Therefore, an L-band transceiving passive ring component of a communication device needs to be designed innovatively, isolation of transceiving channels is improved, and the purposes that when a communication transmitter transmits a high-power signal, a receiving channel is not closed, a transmitting signal leaked to the receiving channel is inhibited and attenuated by more than 40dB, and signal saturation of the receiving channel is not caused are achieved. At present, there is no relevant literature report and data about normal signal receiving of L-band high-power communication equipment at home and abroad when transmitting signals.
Disclosure of Invention
The invention aims to provide a high-isolation L-band transceiving passive ring component and a working method thereof, so that signals can be normally received while L-band communication equipment transmits the signals.
The invention provides a high-isolation L-band transceiving passive annular component, which comprises a transmitting synthesis network, a receiving synthesis network and a transmitting leakage cancellation network, wherein the transmitting synthesis network comprises a transmitting receiving end and a transmitting leakage cancellation end; the transmitting synthesis network, the receiving synthesis network and the transmitting leakage cancellation network all comprise a plurality of electric bridges, circulators and/or 180-degree phase shifters; wherein several bridges, circulators and/or 180 ° phase shifters are multiplexed in a transmit combining network, a receive combining network and a transmit leakage cancellation network.

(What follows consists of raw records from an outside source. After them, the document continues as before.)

-- ==== Sys2Proof/Machine/Ops.lean ====
section
/-! DEFINITION. The named operations over the state that every meaning uses: unit identifiers (Table 15-1),
registers and fields (R10, R477), counters (R93), device memory (R7), time (R413), units, jobs and free values. -/
namespace Sys2Proof.Machine

/-! ### Unit identifiers (R478, Table 15-1) -/

/-- A unit identifier from its type and index. -/
def uid (t i : Nat) : Nat := t * 1024 + i
def utype (u : Nat) : Nat := u / 1024
def uindex (u : Nat) : Nat := u % 1024
def uSL (n : Nat) : Nat := uid 0x01 n
def uC (n : Nat) : Nat := uid 0x02 n
def uSE (n : Nat) : Nat := uid 0x03 n
def uNE (n : Nat) : Nat := uid 0x04 n
def uLOCK (n : Nat) : Nat := uid 0x05 n
def uSEQ (n : Nat) : Nat := uid 0x06 n
def uHUB (n : Nat) : Nat := uid 0x07 n
def uFA (n : Nat) : Nat := uid 0x08 n
def uTEN (n : Nat) : Nat := uid 0x09 n
def uUP (n : Nat) : Nat := uid 0x0A n
def uDDR (n : Nat) : Nat := uid 0x0B n
def uETH (n : Nat) : Nat := uid 0x0C n
def uCK (n : Nat) : Nat := uid 0x0D n
def uIN (n : Nat) : Nat := uid 0x0E n
def uFE (n : Nat) : Nat := uid 0x0F n
def uFUS : Nat := uid 0x10 0
def uINR : Nat := uid 0x11 0
def uAPX : Nat := uid 0x12 0
def uHART (n : Nat) : Nat := uid 0x13 n
def uBRG : Nat := uid 0x14 0
/-- A slice of the barge manager (R27), which has no identifier of its own in Table 15-1: slice 0 bears the manager's. -/
def sliceUnit (n : Nat) : Nat := uid 0x14 n
def uTMU : Nat := uid 0x15 0
def uSEC : Nat := uid 0x16 0
def uLKP : Nat := uid 0x17 0
def uSTREAM (n : Nat) : Nat := uid 0x18 n
def uQUEUE (n : Nat) : Nat := uid 0x19 n
def uJOB (n : Nat) : Nat := uid 0x1A n
/-- The device as a whole. -/
def uDEV : Nat := 0xFFFF

/-- How many indices each unit type has (Table 15-1). -/
def unitRange (t : Nat) : Nat :=
  match t with
  | 0x01 | 0x02 | 0x03 | 0x04 | 0x05 | 0x06 => 16
  | 0x07 | 0x08 | 0x09 | 0x0A => 4
  | 0x0B => 2
  | 0x0C => 5
  | 0x0D => 4
  | 0x0E => 24
  | 0x0F => 3
  | 0x10 | 0x11 | 0x12 => 1
  | 0x13 => 8
  | 0x14 | 0x15 | 0x16 | 0x17 => 1
  | 0x18 => 64
  | 0x19 => 512
  | 0x1A => 8
  | _ => 0

/-- A listed type with an index in its range, or the device (R478). -/
def unitValid (u : Nat) : Bool := u == uDEV || (u < 0x10000 && uindex u < unitRange (utype u))

/-! ### Clock islands (R26 to R32, Table 1-4) -/

/-- The sluice whose ingest queue a queue number names (queues 0 to 31, R27). -/
def sliceOfQueue (q : Nat) : Nat := if q < 32 then q % 16 / 4 else (q - 32) / 120

/-- The island of Table 1-4 that holds a unit, numbered in the table's order: 0 to 15 cores, 16 to 31 sluices, 32 to 35
arrays, 36 to 39 cluster hubs, 40 and 41 DDR5, 42 to 46 Ethernet MACs, 47 to 50 Canal links, 51 application complex, 52
inertial chain, 53 fusion engine, 54 Lockkeeper, 55 time unit, 56 security engine; 57 debug, 58 boot and fuse and 59 the
regulator supervisor hold no unit of Table 15-1. Streams and queues stand in the slices of the barge manager (R27). -/
def islandOf (u : Nat) : Option Nat :=
  let i := uindex u
  match utype u with
  | 0x02 | 0x03 | 0x04 | 0x05 | 0x06 => some i
  | 0x01 => some (16 + i)
  | 0x08 => some (32 + i)
  | 0x07 | 0x09 | 0x0A | 0x14 => some (36 + i)
  | 0x0B => some (40 + i)
  | 0x0C => some (42 + i)
  | 0x0D => some (47 + i)
  | 0x12 | 0x13 => some 51
  | 0x0E | 0x0F | 0x11 => some 52
  | 0x10 => some 53
  | 0x17 => some 54
  | 0x15 => some 55
  | 0x16 => some 56
  | 0x18 => some (36 + i / 16)
  | 0x19 => some (36 + sliceOfQueue i)
  | _ => none

/-- The clock of an island in kHz at nominal operation (Table 1-4). -/
def islandKhz (i : Nat) : Nat :=
  if i < 16 then 1250000 else if i < 32 then 625000 else if i < 36 then 1100000 else if i < 40 then 1250000
  else if i < 42 then 1600000 else if i < 46 then 125000 else if i < 47 then 312500 else if i < 51 then 390625
  else if i = 51 then 2000000 else if i = 52 then 200000 else if i = 53 then 1000000 else if i = 54 then 400000
  else if i ≤ 56 then 800000 else if i ≤ 58 then 100000 else if i = 59 then 25000 else 0

/-- The island of a unit has its clock: a stopped one takes no word, and its crossings hold every sender back (R32). -/
def islandRuns (s : State) (u : Nat) : Bool := (islandOf u).all (fun i => !s.pwr.stopped.contains i)

/-- Work from outside the chip reaches the crossings of a unit's island, which restarts (R624). -/
def wakeIsland (u : Nat) (s : State) : State :=
  if islandRuns s u then s
  else { s with pwr := { s.pwr with stopped := s.pwr.stopped.filter (fun i => some i != islandOf u) } }

/-- A word passes a crossing into a unit (R30): on a parity failure the crossing's counter counts it, and the word goes on
with its poison tag set. -/
def crossParity (u : Nat) (bad : Bool) (s : State) : State :=
  if bad then { s with mem := { s.mem with crossings := tset 0 s.mem.crossings u (satU 32 (tget 0 s.mem.crossings u + 1)) } }
  else s

/-! ### Registers (R10, R477, R493) -/

/-- The key of a transfer word. -/
def regKey (unit reg entry word : Nat) : Nat := ((unit * 65536 + reg) * 65536 + entry) * 32 + word

/-- The micro-code words after reset (R188, Table 5-11). -/
def ucodeReset (a : Nat) : Nat :=
  match a with
  | 0 | 8 => 0x50000000
  | 1 | 9 => 0x12260001
  | 2 | 10 => 0x30270000
  | 3 | 11 => 0x10044000
  | 4 | 12 => 0x800B0000
  | 5 | 13 => 0x30094005
  | 6 | 14 => 0x60004000
  | 7 => 0x70C94001
  | 15 => 0x70CA4000
  | _ => 0

/-- The reset value of a transfer word of one unit's structure: the Reset columns, with the fields whose reset
depends on the unit or entry (Table 5-10, R188, Table 14-2). -/
def regReset (unit reg entry word : Nat) : Nat :=
  if reg = 0x0404 ∧ word = 0 then
    resetWord reg word + (if entry = 0 then 0x4000800 else if entry = 1 then 0x4000808 else 0)
  else if reg = 0x0406 then ucodeReset entry
  else if reg = 0x0B01 ∧ word = 0 then resetWord reg word + (if unit = uETH 0 ∨ unit = uETH 1 then 1 else 0)
  else resetWord reg word

/-- The value an unlisted transfer word reads as: its reset value. -/
def regDefault (k : Nat) : W64 :=
  BitVec.ofNat 64 (regReset (k / (32 * 65536 * 65536)) ((k / (32 * 65536)) % 65536) ((k / 32) % 65536) (k % 32))

/-- A transfer word as stored. -/
def regWord (s : State) (unit reg entry word : Nat) : Nat := (fget regDefault s.regs (regKey unit reg entry word)).toNat

/-- Storing a transfer word. -/
def setRegWord (s : State) (unit reg entry word v : Nat) : State :=
  { s with regs := fset regDefault s.regs (regKey unit reg entry word) (BitVec.ofNat 64 v) }

/-- The transfer words whose key satisfies `p` back at their reset values. -/
def regsClear (p : Nat → Bool) (s : State) : State := { s with regs := tclear p s.regs }

/-- A field of entry `e` of a unit's structure. -/
def rd (s : State) (unit : Nat) (f : Fld) (e : Nat := 0) : Nat :=
  if f.lo + f.width ≤ 64 then bits (regWord s unit f.reg e f.word) f.lo f.width
  else bits (regWord s unit f.reg e f.word + regWord s unit f.reg e (f.word + 1) * 2 ^ 64) f.lo f.width

/-- Writing a field that lies in one transfer word. -/
def wr (s : State) (unit : Nat) (f : Fld) (v : Nat) (e : Nat := 0) : State :=
  setRegWord s unit f.reg e f.word (setBits (regWord s unit f.reg e f.word) f.lo f.width v)

/-- A one-bit field. -/
def rdB (s : State) (unit : Nat) (f : Fld) (e : Nat := 0) : Bool := rd s unit f e == 1

/-- A field of a structure held as a list of transfer words (a descriptor in memory, a write under check). -/
def fldOf (ws : List Nat) (f : Fld) : Nat :=
  bits (ws.getD f.word 0 + ws.getD (f.word + 1) 0 * 2 ^ 64) f.lo f.width

/-- The transfer words of an entry, in order. -/
def entryWords (s : State) (unit reg entry n : Nat) : List Nat := (upto n).map (regWord s unit reg entry)

/-! ### Counters (R93, Table 15-6) -/

/-- The key of a counter: unit, block, entry, word. -/
def cntKey (unit block entry word : Nat) : Nat := ((unit * 65536 + block) * 65536 + entry) * 64 + word

/-- A hardware counter. -/
def counter (s : State) (unit block word : Nat) (entry : Nat := 0) : Nat := tget 0 s.cnt (cntKey unit block entry word)

/-- Adding to a counter: 32 bits, saturating (R93). -/
def bumpN (n unit block word : Nat) (s : State) (entry : Nat := 0) : State :=
  { s with cnt := tset 0 s.cnt (cntKey unit block entry word) (satU 32 (counter s unit block word entry + n)) }

/-- Counting one. -/
def bump (unit block word : Nat) (s : State) (entry : Nat := 0) : State := bumpN 1 unit block word s entry

/-! ### Device memory (R7) -/

/-- What an unlisted byte of cluster SRAM or DDR5 reads as: the fill value of R557. -/
def ramDefault : Byte := 0

/-- One byte of memory by physical address. -/
def ramByte (s : State) (a : Nat) : Byte := tget ramDefault s.ram a

/-- `n` bytes from an address. -/
def ramBytes (s : State) (a n : Nat) : List Byte := trange ramDefault s.ram a n

/-- A little-endian number of `n` bytes. -/
def ramNat (s : State) (a n : Nat) : Nat := leVal (ramBytes s a n)

/-- The bytes that share one poison tag when they are read: a 32-bit word of SRAM (R551), a line of DDR5 (R555). -/
def tagGrain (a : Nat) : Nat := if a < 0x1000000000 then 64 else 4

/-- A byte range read with its poison tag set: a byte of a word or line that it touches is a poison marker. -/
def ramBad (s : State) (a n : Nat) : Bool :=
  let g := tagGrain a
  s.ramPoison.any (fun e => decide (a / g * g ≤ e.1 ∧ e.1 < (a + n + g - 1) / g * g))

/-- The bytes that a tagged write of a range poisons: those it names in SRAM (R552), every line it touches in DDR5 (R555). -/
def tagSpan (a n : Nat) : Nat × Nat :=
  if a < 0x1000000000 then (a / 64 * 64, (a + n + 63) / 64 * 64 - a / 64 * 64) else (a, n)

/-- The poison markers of a byte range set, or overwritten by good bytes. -/
def setRamBad (s : State) (a n : Nat) (bad : Bool) : State :=
  { s with ramPoison :=
      if bad then (upto (tagSpan a n).2).foldl (fun t i => tset false t ((tagSpan a n).1 + i) true) s.ramPoison
      else tclear (fun k => decide (a ≤ k ∧ k < a + n)) s.ramPoison }

/-- Storing bytes, lowest address first: the bytes written lose their poison (R552). -/
def ramPut (s : State) (a : Nat) (l : List Byte) : State :=
  setRamBad { s with ram := tput ramDefault s.ram a l } a l.length false

/-- Bytes from an address cleared to zero, the fill value, with their poison. -/
def ramClear (s : State) (a n : Nat) : State :=
  setRamBad { s with ram := tclear (fun x => decide (a ≤ x ∧ x < a + n)) s.ram } a n false

/-- Storing a little-endian number of `n` bytes. -/
def ramPutNat (s : State) (a n v : Nat) : State := ramPut s a (leBytes n v)

/-- `n` transfer words from an address. -/
def ramWords (s : State) (a n : Nat) : List Nat := (upto n).map (fun i => ramNat s (a + 8 * i) 8)

/-! ### Time (R413) -/

/-- Device time in ns. -/
def now (s : State) : Nat := s.time.sec * 1000000000 + s.time.ns

/-- Device time in µs, for stamps (R9). -/
def nowUs (s : State) : Nat := now s / 1000

/-! ### Units and jobs -/

/-- The record of a unit. -/
def unitOf (s : State) (u : Nat) : UnitRec := tget {} s.dev.units u

/-- Changing the record of a unit. -/
def setUnit (s : State) (u : Nat) (r : UnitRec) : State :=
  { s with dev := { s.dev with units := tset {} s.dev.units u r } }

/-- A job. -/
def jobOf (s : State) (j : Nat) : Job := tget {} s.dev.jobs j

/-- Changing a job. -/
def setJob (s : State) (j : Nat) (r : Job) : State :=
  { s with dev := { s.dev with jobs := tset {} s.dev.jobs j r } }

/-- Job `j` is running. -/
def jobRuns (s : State) (j : Nat) : Bool := (jobOf s j).run

/-- JOB_RUN of Table 1-5. -/
def jobRunMask (s : State) : Nat := ((upto 8).map (fun j => if jobRuns s j then 2 ^ j else 0)).sum

/-- A job is running. -/
def anyJob (s : State) : Bool := jobRunMask s != 0

/-- Units now quarantined. -/
def quarCount (s : State) : Nat := (s.dev.units.filter (fun e => e.2.st == .quarantined)).length

/-- A unit is quarantined. -/
def anyQuar (s : State) : Bool := quarCount s != 0

/-- DEVICE_STATE coded as Table 1-5. -/
def stateCode : DevState → Nat
  | .boot => 0 | .bringup => 1 | .idle => 2 | .loaded => 3 | .running => 4 | .degraded => 5 | .safe => 6

/-- The level driven on SAFE_N (R615): high only in IDLE, LOADED, RUNNING and DEGRADED at PL0 or PL1, and
low while the enables are (R659). -/
def safeNHigh (s : State) : Bool :=
  decide (s.dev.level ≤ 1) && s.pwr.enCore && (match s.dev.state with | .idle | .loaded | .running | .degraded => true | _ => false)

/-- The state word LKP_STATE (R33). -/
def lkpState (s : State) : Nat :=
  stateCode s.dev.state + jobRunMask s * 2 ^ 8 + min (quarCount s) 255 * 2 ^ 16
    + b2n (s.dev.units.any (fun e => e.2.conflict)) * 2 ^ 24 + b2n (safeNHigh s) * 2 ^ 25

/-- UNIT_STATE coded as UNIT_STATUS_GET. -/
def unitCode : UnitSt → Nat
  | .unused => 0 | .assigned => 1 | .spare => 2 | .quarantined => 3 | .failed => 4

/-- A readiness bit (Table 16-3). -/
def readyBit (s : State) (i : Nat) : Bool := bit s.dev.ready i

/-- Setting or clearing a readiness bit. -/
def setReady (i : Nat) (v : Bool) (s : State) : State :=
  { s with dev := { s.dev with ready := setBits s.dev.ready i 1 (b2n v) } }

/-! ### Free values -/

/-- Drawing a free value of `w` bits: nothing in the model constrains it (the spec leaves the value open). -/
def drawFree (w : Nat) (s : State) : Nat × State :=
  ((Config.freeValue s.freeCount).toNat % 2 ^ w, { s with freeCount := s.freeCount + 1 })

/-! ### Outcome -/

/-- A command whose effect is always a next state. -/
abbrev Out := Host.Outcome State Fault Refusal

end Sys2Proof.Machine
end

Further, the transmitting synthesis network comprises a first bridge, a second bridge, a first circulator, a second circulator and a 180-degree phase shifter; a first port of the first bridge is a transmitting input end, a second port of the first bridge is grounded, a third port of the first bridge is connected with a first port of the first circulator, and a fourth port of the first bridge is connected with a first port of the second circulator; a port II of the circulator I is connected with a port I of the bridge II; a second port of the circulator II is connected with a second port of the bridge II through a 180-degree phase shifter; and the third port of the second bridge is connected with the antenna, and the fourth port of the second bridge is grounded.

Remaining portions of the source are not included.